The term “battery” can be traced back to 1749 when Benjamin Franklin coined the term while referring to a set of linked capacitors he used for his experiments with electricity. While these were not true batteries, they did manage to store a charge and the term “battery” became the common term.

The first acknowledged true battery was the “Voltic Pile” which was invented in 1800 by Italian Scientist Alessandro Volta. From Volta’s battery came a series of other common battery types that are still used today, including Nickel-Iron, Lead Acid, and, of course, Lithium. And, although the first lithium battery experiments began in 1912, the first lithium battery wasn’t commercially available until 1991.

Why are lithium batteries so highly regulated?

As lithium batteries increase in capacity and strength, so does their danger. Since January 2019, the Federal Aviation Administration (FAA) has recorded over 50 incidents of lithium battery fires on aircraft alone.

One of the more tragic examples of the dangers of transporting lithium batteries occurred on September 3, 2010. A UPS Boeing 747 flying from Dubai to Cologne developed an in-flight fire, causing the plane to crash, killing both pilots onboard. This was the first fatal air crash recorded that was caused by lithium batteries—but it wouldn’t be the last.

As more lithium battery incidents occurred, and more data developed, a few things became clear as to WHY lithium battery fires are such a concern. Unlike a typical fire, lithium battery fires are a form of chemical fire—this means the normal modes of putting out the fire are ineffective. Lithium batteries do not respond well to typical (or even chemical) fire extinguishers or water, and they don’t need oxygen to burn so suppression systems are not as effective. Specialized chemicals are required to put out a lithium fire, and if those chemicals aren’t available, the only effective way to put out the fire is to let it burn.

In addition, lithium battery fires burn HOT. Your average house fire burns at 593ºC (or 1100ºF). To put it into perspective, the highest recorded lithium battery fire burned at 750ºC (or 1382ºF). That’s a big difference! What’s even more important to note though is that aluminum (which is a big part of airplane construction) melts at 660ºC (or 1221ºF). See the problem?

We have included a link that will take you to a video which shows how a pallet of lithium batteries (like a pallet of cell phones) in a plane’s cargo hold would react should there be a fire. This particular video shows a pallet of 5,000 Li-Ion batteries.
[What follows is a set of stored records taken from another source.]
-- ==== Sys2Proof/Tests/Slice0.lean ====
section
/-! SUPPORT. The model's own tests: the checks of WellFormed, one decoding per opcode-table row from its bits, one or two
steps per instruction, and a witness for the hypotheses of every statement. Expected results come from the spec's
encodings (30_encoding.md R50, R55) and vectors (95_test_vectors.md), group named in each comment. -/

namespace Sys2Proof.Tests

open Sys2Proof Sys2Proof.Machine

/-! ### Helpers -/

/-- Reset with the word `w` at `c` and the cursor there. -/
def stateAt (c : Nat) (w : Word) : State :=
  { State.reset with pc := c, mem := Memory.writeBytes [] c [Word.b0 w, Word.b1 w] }

/-- The same with register `x` holding `v`. -/
def stateAtV (c : Nat) (w : Word) (x : RegIdx) (v : Byte) : State := setReg x v (stateAt c w)

/-- The next state of an outcome. -/
def nextOf : Result → Option State
  | .next t => some t
  | .fault _ => none
  | .refused _ => none

/-- The fault of an outcome. -/
def faultOf : Result → Option Fault
  | .next _ => none
  | .fault f => some f
  | .refused _ => none

/-- The refusal of an outcome. -/
def refusalOf : Result → Option Refusal
  | .next _ => none
  | .fault _ => none
  | .refused r => some r

/-! ### WellFormed refuses one ill-formed term per check -/

theorem test_wf_sys_not_cls : (Instr.sys 0x0E0#12).wellFormed = false := by decide
theorem test_wf_sys_not_ret : (Instr.sys 0x0EE#12).wellFormed = false := by decide
theorem test_wf_unrecognized_low : (Instr.unrecognized 0x7FFF#16).wellFormed = false := by decide
theorem test_wf_accepts : (Instr.sys 0x0E1#12).wellFormed && (Instr.unrecognized 0x8000#16).wellFormed = true := by
  decide

/-! ### Decoding, one word per row, written out from the bit pictures of R50 and R55 -/

theorem test_decode_cls : decodeWord 0b0000000011100000#16 = .cls := by decide
theorem test_decode_ret : decodeWord 0b0000000011101110#16 = .ret := by decide
theorem test_decode_sys : decodeWord 0b0000101010111100#16 = .sys 0b101010111100#12 := by decide
theorem test_decode_jp : decodeWord 0b0001001000110100#16 = .jp 0b001000110100#12 := by decide
theorem test_decode_call : decodeWord 0b0010101010111100#16 = .call 0b101010111100#12 := by decide
theorem test_decode_seImm : decodeWord 0b0011101001111111#16 = .seImm 0b1010#4 0b01111111#8 := by decide
theorem test_decode_sneImm : decodeWord 0b0100101100000000#16 = .sneImm 0b1011#4 0b00000000#8 := by decide
theorem test_decode_seReg : decodeWord 0b0101000100101111#16 = .seReg 0b0001#4 0b0010#4 := by decide
theorem test_decode_ldImm : decodeWord 0b0110111101010101#16 = .ldImm 0b1111#4 0b01010101#8 := by decide
theorem test_decode_addImm : decodeWord 0b0111111010000000#16 = .addImm 0b1110#4 0b10000000#8 := by decide
theorem test_decode_unrecognized : decodeWord 0b1000000100100100#16 = .unrecognized 0b1000000100100100#16 := by decide

/-- The bytes of 0x6105 as memory holds them, the high byte first (R38). -/
theorem test_decode_bytes : decode [0x61#8, 0x05#8, 0xAA#8] = .ok (.ldImm 0x1#4 0x05#8, [0xAA#8]) := by decide
theorem test_decode_short : decode [0x61#8] = .error .truncated := by decide
theorem test_decodeTableWord : decodeTableWord 16 0x6105 = some (.ldImm 0x1#4 0x05#8) := by decide
theorem test_encode_bytes : encodeBytes (.addImm 0xE#4 0x80#8) = [0x7E#8, 0x80#8] := by decide

/-! ### One step per instruction (V-ZERO, V-JC, V-SKIP, V-RI, V-UNREC) -/

theorem test_step_cls :
    (nextOf (step (stateAt 0x200 0x00E0#16))).map (fun t => (t.pc, t.events)) = some (0x202, [.clsHook]) := by decide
Why are lithium batteries so dangerous?

Lithium batteries are small, lightweight, powerful, and long-lasting. Although they are very safe overall, accidents and incidents do happen, and when they do, they may be extremely dangerous, resulting in an explosion or fire.

This is what the inside of a lithium battery looks like:

Lithium Battery Diagram

Lithium batteries are made to deliver big results, but weigh virtually next to nothing. In order to achieve this, you need lightweight components, including thin partitions between the cells and a thin outer covering. Unfortunately, this means the partitions and coating are pretty fragile, making it so they can be easily punctured, crushed, damaged, or worn out. If the battery becomes damaged, a short circuit occurs, potentially creating a spark and igniting the lithium (which, as we mentioned before, if really flammable).

Another possibility is the battery can heat to the point of thermal runaway, which means there is an excess of heat where the temperature continues to rise. The increased heat of the contents then puts pressure on the battery, producing an explosion.

There are some ways to minimize the risk of a fire or explosion:

  • Avoid storing batteries in hot places (i.e., in a hot car, under your pillow, in your pocket);
  • Don’t store batteries all together, as each of them gives off heat; and
  • Don’t overcharge batteries (NOTE: Using any charger besides the one intended for the battery increases the risk of damage).